Работа с Гейченко требовала от них многого. С одной стороны, участия в физическом труде, брезговать которым было здесь не принято, с другой — творческого полета. В. А. Елисеева вспоминает, как сотрудники готовили поздравления директору в дни его рождения, сколько разнообразных талантов было при этом проявлено — художественных, литературных, сценических. «А еще был „музыкальный подарок“: Ирина Вантрусова (потом Парчевская) сочинила „кантату“, приспособив для этого случая стихотворение Пушкина 1819 года „Именины“ („Умножайте шум и радость…“), „положила“ ее на музыку бравурного марша, и, пару раз прорепетировав, молодая команда должна была имениннику подарить свое исполнение. Какой же был ужас (весь кураж пропал), когда именинник, предвкушая удовольствие от поздравления, привел в „Калашников“ (так называли Дом приказчика, где дислоцировались экскурсоводы) своих гостей, которых всегда много приезжало к нему на день рождения.
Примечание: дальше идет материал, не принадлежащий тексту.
-- ==== Sys2Proof/Machine/Cob.lean ====
section
/-! DEFINITION. The reduction switch, the update units, the tier manager and the weight-ready fences (spec file 10):
GRADIENT_CHUNK_ARRIVAL, UPDATE_PASS_COMPLETE, STAGE_BLOCK_ARRIVAL, WRITEBACK_ARRIVAL and MULTICAST_ARRIVAL. -/

namespace Sys2Proof.Machine

/-! ## The step in the Cob's hands -/

/-- Plan handle and step of the work in the Cob. -/
def Dev.cobRun (d : Dev) : Option (Nat × StepRun) :=
  match d.cob.plan with
  | some h =>
    match (d.plan h).cur with
    | some r => if d.cob.active && r.step == d.cob.step then some (h, r) else none
    | none => none
  | none => none

/-- FAULT fields of R459 as bits 31 to 0 of [127:96]. -/
def faultFields (layer tensor pod shard : Nat) : Nat := packBits [(12, layer), (4, tensor), (2, pod), (14, shard)]

/-- The Cob begins a step: nothing is reduced, and staging begins again from the highest layer (R258). -/
def Cob.begin_ (c : Cob) (h step : Nat) : Cob :=
  { c with plan := some h, step := step, active := true, sent := [], buf := [], reducedN := 0, nextShard := 0, part := [], slots := [],
           layers := [], order := [], passed := [], stopped := [], blks := c.blks.map (fun b => { b with used := false }) }

/-- What a pass of the Cob carries along. -/
def Dev.cobWork (d : Dev) (flips : List Nat) : Wk := { mem := d.mem, poison := d.poison, free := d.plat.freeCount, flaws := flips }

/-- The RUN_STEP that owns the work in the Cob's hands (R144). -/
def Dev.cobCmd (d : Dev) : Option Cmd := match d.cobRun with | some (_, r) => d.host.cmd r.cmd | none => none

/-- Take what a Cob unit has written: memory, parity, counters, fault records of the owning command (R142, R144). -/
def Dev.absorbCob (d : Dev) (unit : Nat) (cmd : Option Cmd) (w : Wk) : Dev := d.absorbUnit cobInst unit 4 cmd w

/-- The reads of a unit that met a parity error are recorded with what the reading counted, and nothing it wrote stands. -/
def Dev.absorbFault (d : Dev) (unit : Nat) (cmd : Option Cmd) (w : Wk) : Dev :=
  d.absorbCob unit cmd { w with mem := d.mem, poison := flipBad d.poison (w.errs.filter (fun e => e < hostBase 0 && !isGddr e)),
                                cnt := w.cnt.filter (fun x => x.1 == 0x18 || 256 ≤ x.1) }

/-- A shard is quarantined: its header says so, no further pass of its layer starts, and the step completes with DATA_PARITY and
names it; with no step in progress the later ones fail (R269). -/
def Dev.quarantine (d : Dev) (i : Nat) : Dev :=
  let b := d.cob.blk i
  let d := d.storeNat (b.cur + 24) 1 (setBits (rdNat d.mem (b.cur + 24) 1) 2 1 1)
  let d := { d with cob := d.cob.updLayer b.layer (fun y => { y with stuck := true }), ctr := bump d.ctr cobInst 0x37 1 }
  match d.cob.plan with
  | some h => (d.updRun h false (fun r =>
      if r.bad = 0 then { r with bad := stParity, faultAt := faultFields b.layer b.tensor 0 b.shard } else r)).updPlan h (fun p =>
        if p.cur.isNone then { p with blocked := stParity } else p)
  | none => d
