/-- The 256 bytes of the report. -/
def Dev.ingestReport (d : Dev) : Nat :=
  let g := d.ing
  let win := d.plat.now - g.winStart
  let spill := g.spillUsed
  let staged := ((g.jobs.filter (fun j => hullerBase + 0x1F00000 ≤ jSrc j.record && jSrc j.record < hullerBase + 0x4000000)).map (fun j => jLen j.record)).sum
  packBits ([(64, g.winStart), (32, d.cad.beat - g.winBeat)]
    ++ (List.range 16).map (fun b => (16, min 1000 (d.blockBusy b * 1000 / max win 1)))
    ++ (List.range 16).map (fun b => (16, d.blockQueue b))
    ++ [(32, g.done), (32, g.padded), (32, g.lateN), (32, g.decSum / (1000 * max g.decN 1)), (32, g.decMax / 1000), (48, g.decMaxIdx),
        (32, ceilDiv spill (2 ^ 20)), (32, ceilDiv staged 1024)])

/-- A new window opens. -/
def Dev.newWindow (d : Dev) : Dev :=
  d.updIng (fun g => { g with winStart := d.plat.now, winBeat := d.cad.beat, busy := [], done := 0, padded := 0, lateN := 0, decSum := 0,
                              decN := 0, decMax := 0, decMaxIdx := 0 })

/-- INGEST_REPORT (R324). -/
def execIngestReport (q dest : Nat) (s : State) : Res :=
  let a := dest % 2 ^ 48
  startCmd s q 0x0606 [64] [dest]
    (fun d => { param := if (d.unwritable a 256).isNone then none else some 0 })
    (doneAt (fun d => (d.storeNat a 256 d.ingestReport).newWindow))

/-! ## HULLER_JOB_TAKE (R277, R301, R462) -/

/-- Live jobs queued ahead of a new one on its engine (R285). -/
def Dev.jobsAhead (d : Dev) (j : Job) : List Nat :=
  match d.jobStream j with
  | some n =>
    let e := srEngine (d.cad.stream n).record
    (d.ing.jobs.filter (fun k => k.region == 2 && (match d.jobStream k with | some m => srEngine (d.cad.stream m).record == e | none => false))).map (·.id)
  | none => []

/-- RESULT of a job that ends as soon as it is taken: its record poisoned, its codec reserved, its generation not alive, its sample
already padded. Where there is no newest MEDIA generation a job that asks for it goes without (log entry 32). -/
def Dev.takeResult (d : Dev) (j : Job) (poisoned : Bool) : Option Nat :=
  let gone := match j.sample with | some o => (match d.ing.sample o with | some s => s.filled | none => true) | none => false
  if gone then some resWithdrawn
  else if poisoned then some resPoisoned
  else if (codecRegion (jCodec j.record)).isNone then some resUnsupported
  else if j.gen = 0 && j.media && jGen j.record = 0xFFFFFFFF then none
  else if (d.ing.gen j.media j.gen).isNone then some resTableGen
  else none

/-- A job record adds to its segment; none where the segment goes to two regions (R304). -/
def addJob (l : List SampleSeg) (r : Nat) : Option (List SampleSeg) :=
  match codecRegion (jCodec r) with
  | none => some l
  | some reg =>
    if jMemory r then some l
    else match l.find? (fun s => s.num == jSeg r) with
      | some s => if s.region = reg then some (l.map (fun x => if x.num = jSeg r then { x with jobs := x.jobs + 1 } else x)) else none
      | none => some (insertSeg { num := jSeg r, region := reg, jobs := 1, pts := jPts r } l)

/-- A job becomes one of its sample's: it adds to its segment, and the first one gives the sample its budget (R304, R320). -/
def Sample.withJob (s : Sample) (j : Job) : Sample :=
  { s with toTake := s.toTake - 1, jobs := s.jobs ++ [j.id], segs := (addJob s.segs j.record).getD s.segs
           budget := if s.toTake = s.total then jBudget j.record else s.budget }

/-- The job breaks its sample: it carries another SAMPLE_INDEX, or its segment goes to another region (R304, R309, R319). -/
def Sample.refuses (s : Sample) (j : Job) : Bool := jIndex j.record != s.index || (addJob s.segs j.record).isNone

/-- The job at the head of a ring is taken and bound. -/
def Dev.takeJob (d : Dev) (n : Nat) : Dev :=
  let r := d.ing.ring n
  let rec_ := d.ringEntry r r.head
  let j0 : Job := { id := d.ing.nextJob, ring := n, record := rec_, sample := if r.live then none else some (r.ordinal - 1), takenAt := d.plat.now, arrived := r.rungAt r.head d.plat.now }
  let gen := if jGen rec_ = 0xFFFFFFFF then (match d.ing.newest j0.media with | some x => x.num | none => 0) else jGen rec_
  let j : Job := { j0 with gen := gen, ahead := d.jobsAhead j0 }
  let bad := firstBad d.poison (r.at_ r.head) 64
  let res := d.takeResult j bad.isSome
  let s := j.sample.bind d.ing.sample
  let broken := match s with | some s => res.isNone && s.refuses j | none => false
  let g := d.ing.updRing n (fun r => { r with jobsLeft := r.jobsLeft - 1 })
  let g := { g with jobs := g.jobs ++ [j], nextJob := g.nextJob + 1 }
  let g := match j.sample with | some o => g.updSample o (·.withJob j) | none => g
  let d := match bad with
    | some a => d.noteFault cobInst 10 4 0 none a
    | none => d
  let d := { d with ing := g }.eatEntries n 1
  match res, j.sample with
  | some x, _ => d.deadJob j x
  | none, some o => if broken then d.replaceSample o 4 else d
  | none, none => d

/-- HULLER_JOB_TAKE (R301): from a live ring at once, from the training ring for the sample taken last. -/
def execHullerJobTake (ring : Nat) (s : State) : Res :=
  let d := s.dev
  let r := d.ing.ring ring
  workEvent s (r.on && r.closing == 0 && 0 < r.waiting && (r.live || 0 < r.jobsLeft)) (d.takeJob ring)

/-! ## HULLER_JOB_START, HULLER_LIVE_PREEMPT (R272, R280, R281) -/

/-- HULLER_JOB_START. -/
def execHullerJobStart (block : Nat) (s : State) : Res := eventOpt s (s.dev.startJob block)

/-- HULLER_LIVE_PREEMPT. -/
def execHullerLivePreempt (block : Nat) (s : State) : Res := eventOpt s (s.dev.preemptJob block)

/-! ## HULLER_JOB_COMPLETE (R278 to R298, R319, R321, R329) -/

/-- What a job reads: the bytes of its source that exist (R131), its tables, and, of a stream's job, its context, where a parity error
comes as an operand: where the context's bytes stand in the spill area the spec leaves open (R294; log entry 46). -/
def Dev.jobReads (d : Dev) (j : Job) (flips : List Nat) (ctxBad : Bool) : List Byte × Wk :=
  let a := jSrc j.record
  let (src, w) := (d.cobWork flips).read a (match d.unbacked a (jLen j.record) with | some x => x - a | none => jLen j.record)
  let w := match d.ing.gen j.media j.gen with
    | some x => if j.region = 0 || jCodec j.record = 0x20 then (w.read (tableSlot x.media x.slot) x.len).2 else w
    | none => w
  let at_ := d.ing.spill.1 + Config.freeNat d.plat.freeCount % max 1 d.ing.spill.2
  (src, if ctxBad && j.hasCtx then (w.fault [at_ + 2 * 2 ^ 48]).count (256 * 5 + 0x25) 1 else w)

/-- Units in an object: pictures, or samples per channel (R278). -/
def Job.unitsOf (j : Job) (out : List (List Byte)) : Nat := if j.region = 3 then (out.map (fun b => audFrames (objHeader b))).sum else out.length

/-- Whole objects that fit in `n` bytes. -/
def fitObjects : Nat → List (List Byte) → List (List Byte)
  | _, [] => []
  | n, b :: l => if b.length ≤ n then b :: fitObjects (n - roundUp b.length 64) l else []

/-- What a job has come to: RESULT, CONCEALED, OUT_UNITS, the bytes for DEST_ADDR, the objects for the shaper, and the stream's context. -/
structure JobEnd where
  res : Nat
  conc : Nat
  units : Nat
  mem : List Byte
  objs : List (List Byte)
  ctx : Option DecCtx := none
  deriving DecidableEq, Repr

/-- End of a text job (R297, R298). -/
def Dev.textEnd (d : Dev) (j : Job) (src : List Byte) : JobEnd :=
  let r := j.record
  let ts := (readTok (d.genBytes false j.gen)).tokens (jCodec r) src
  let fit := if jMemory r then jDestLen r / (if jOffsets r then 8 else 4) else jDestLen r
  let kept := ts.take fit
  let ids := kept.flatMap (fun t => leBytes 4 t.1)
  ⟨if fit < ts.length then resOverflow else resOk, 0, kept.length,
   kept.flatMap (fun t => leBytes 4 t.1 ++ (if jOffsets r then leBytes 4 t.2 else [])), [ids], none⟩

/-- End of a decoded job (R279, R281, R283, R288 to R293): a job with a unit that could not be decoded is CORRUPT with CONCEALED 65,535, one
with a unit outside support UNSUPPORTED without output (log entry 47). -/
def Dev.mediaEnd (d : Dev) (j : Job) (src : List Byte) : JobEnd :=
  let r := j.record
  let e := decodeJob (jLive r) (jFlush r) (jIndex r) (jPts r) (d.coding j) (if j.hasCtx then Tab.get {} d.ing.ctxs (jCtx r) else {}) src
  if e.outside then ⟨resUnsupported, 0, 0, [], [], some e.ctx⟩
  else
    let (out, part) := e.result (j.region == 3) (jIndex r) (jPts r)
    let conc := if e.corrupt then 65535 else part
    let all := packObjects out
    let tooLong := jMemory r && jDestLen r < all.length
    let res := if e.corrupt || (jLimit r != 0xFFFF && jLimit r < conc) then resCorrupt
      else if tooLong then resOverflow else if conc = 0 then resOk else resConcealed
    ⟨res, conc, if tooLong then j.unitsOf (fitObjects (jDestLen r) out) else j.unitsOf out, all.take (jDestLen r), out, some e.ctx⟩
А среди этих гостей был… Эдуард Хиль („Хиль и Хилиха“ — называл супругов Семен Степанович). Отступать было некуда. Под руководством „дирижера“ — Валеры Сандалюка — „кантата“ была исполнена. Особенно радостно и с деланым бесстрашием хор старался подхватить „припев“: „Наша жизнь — такая гадость, Семен Степанович, без вас“»[472].
С середины 1960-х годов Гейченко собирал колокола. Он был вообще в душе своей собирателем, хранителем — коллекционером. В его доме была знаменитая коллекция самоваров. Выставленные на террасе, они приковывали взгляды как случайно попадавших в дом туристов, так и гостей, знавших о пристрастии хозяина. Чай в доме тоже всегда подавался в самоваре. Коллекцию «медных самураев», заполнивших террасу, можно и сейчас увидеть через стекла наглухо закрытого директорского дома.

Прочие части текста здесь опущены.